Another form of reaction involves additive interactions between genetic and environmental influences. It is noted that within a given range of signals from external forces or systems, genotype maintains a ‘constant variation’. There are no fluctuations across the continuum. In this case, the genes are regarded as variables that do not take part in the development of individual traits. However, the genome is more than just a spectator in these dynamics.

It determines the differences between individuals. To put it differently, one can argue that the genotype and the environment work together to establish the end product (organism). The effects of each of these factors on the final outcome are functions of specified values determined by the nature of the interaction.

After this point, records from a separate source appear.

/-- The network data service. -/
structure Net where
  /-- Contexts 0 to 4095. -/
  ctxs : Tab Ctx
  /-- Per stream: declared rate R of its binding in MB/s (R376). -/
  rate : Tab Nat
  /-- Per sub-port (port * 4 + sub-port): Q-time since which it is up (R383). -/
  upAt : Tab Nat
  /-- Paused priorities (sub-port * 8 + priority) and the Q-time at which their pause ends (R366). -/
  paused : Tab Nat
  /-- Frames that wait for the end of a pause, oldest first: sub-port * 8 + priority, kind and content (R366). -/
  waiting : List (Nat × Nat × List Byte)
  /-- Per sub-port: Q-time at which it went down (R365). -/
  downAt : Tab Nat
  /-- Values of SHED_AGE with the Q-time from which each holds, newest first (Table 13-9). -/
  shedAge : List (Nat × Nat)
  /-- Per sub-port and class (sub-port * 4 + class; sub-port 8 is the PCIe engine): the context or ring served last (R379). -/
  turn : Tab Nat
  /-- Per port: its PTP clock. -/
  ptp : Tab Ptp
  deriving DecidableEq, Repr

/-! ### Fabric (spec/15) -/

/-- A request presented to an arbitration point (R428). -/
structure FabReq where
  /-- Requester number (Table 15-2). -/
  num : Nat
  /-- Bytes of the transfer, and whether it writes. -/
  bytes : Nat
  write : Bool
  deriving DecidableEq, Repr

/-- The fabric arbiter.  Points 0 to 63 are pseudo-channels, 64 to 191 port A and 192 to 319 port B of the SRAM banks, and 320 is
control space (Table 15-1). -/
structure Fab where
  /-- Per point: requester granted last (R429). -/
  last : Tab Nat
  /-- Per point: the grant whose first data cycle has not passed, and the tokens it spent (R432). -/
  granted : Tab (FabReq × Nat)
  /-- Waiting requests by point * 256 + requester: fabric cycle and Q-time at which each was presented (R429, R433). -/
  waits : Tab (Nat × Nat)
  /-- Per requester: tokens in 2^-48 bytes, and the Q-time at which they were counted (R426). -/
  tokens : Tab (Nat × Nat)
  /-- Waiting requests by point * 256 + requester: the latest hint (R431). -/
  hints : Tab Nat
  /-- Per requester: fabric cycle up to which CNT_DELAY has been counted (R434). -/
  counted : Tab Nat
  /-- Samples and device structures found uncorrectable, not otherwise in State: kind and place (Table 19-7). -/
  poison : List (Nat × Nat)
  deriving DecidableEq, Repr

/-! ### Power and monitor converter (spec/17) -/

/-- A monitor conversion requested (R470). -/
structure MonReq where
  /-- 0 URGENT, 1 TRIGGERED, 2 HOUSE, 3 READ. -/
  cls : Nat
  input : Nat
  /-- Q-time at which it falls due. -/
  due : Nat
  /-- The MON_READ that waits for it, as sequencer * 8 + slot. -/
  cmd : Option Nat
  deriving DecidableEq, Repr

/-- A PWM output (R477). -/
structure Pwm where
  /-- Count, 24 bits. -/
  cnt : Nat
  /-- PERIOD, HIGH and MATCH in force. -/
  period : Nat
  high : Nat
  mat : Nat
  deriving DecidableEq, Repr

/-- A PWM output at reset. -/
def Pwm.reset : Pwm := { cnt := 0, period := 50000, high := 0, mat := 0 }

/-- What a conversion takes from the MON page at its start: the factors of R469, and its input's band (R473). -/
structure MonSetup where
  gain : Nat
  offs : Nat
  lo : Nat
  hi : Nat
  hyst : Nat
  en : Bool
  deriving DecidableEq, Repr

According to Maynard (2000), inherent traits are brought about by genes that contain information on the development of the organism.


In this paper, the debate revolving around the issue of innate versus acquired traits was addressed. The proponents and opponents that have established their stands in this controversy cite various reasons to support their arguments. They cite the findings of studies conducted in, among others, linguistics, psychology, and biology.

In the current report, it was established that there is a unique relationship between the environment and the individual genetic composition in organisms. Some traits are innate, while others are acquired from the external environment. However, Maynard has failed to effectively address the debate revolving around the relationship between the genes and the environment.


Griffiths, P. (2001). Genetic information: A metaphor in search of a theory. Philosophy of Science, 68(3), 394-412.

Kaplan, M. (2000). The limits and lies of human genetics research. London: Routledge.

Maynard, S. (2000).The concept of information in biology. Philosophy of Science, 68(2), 177-194.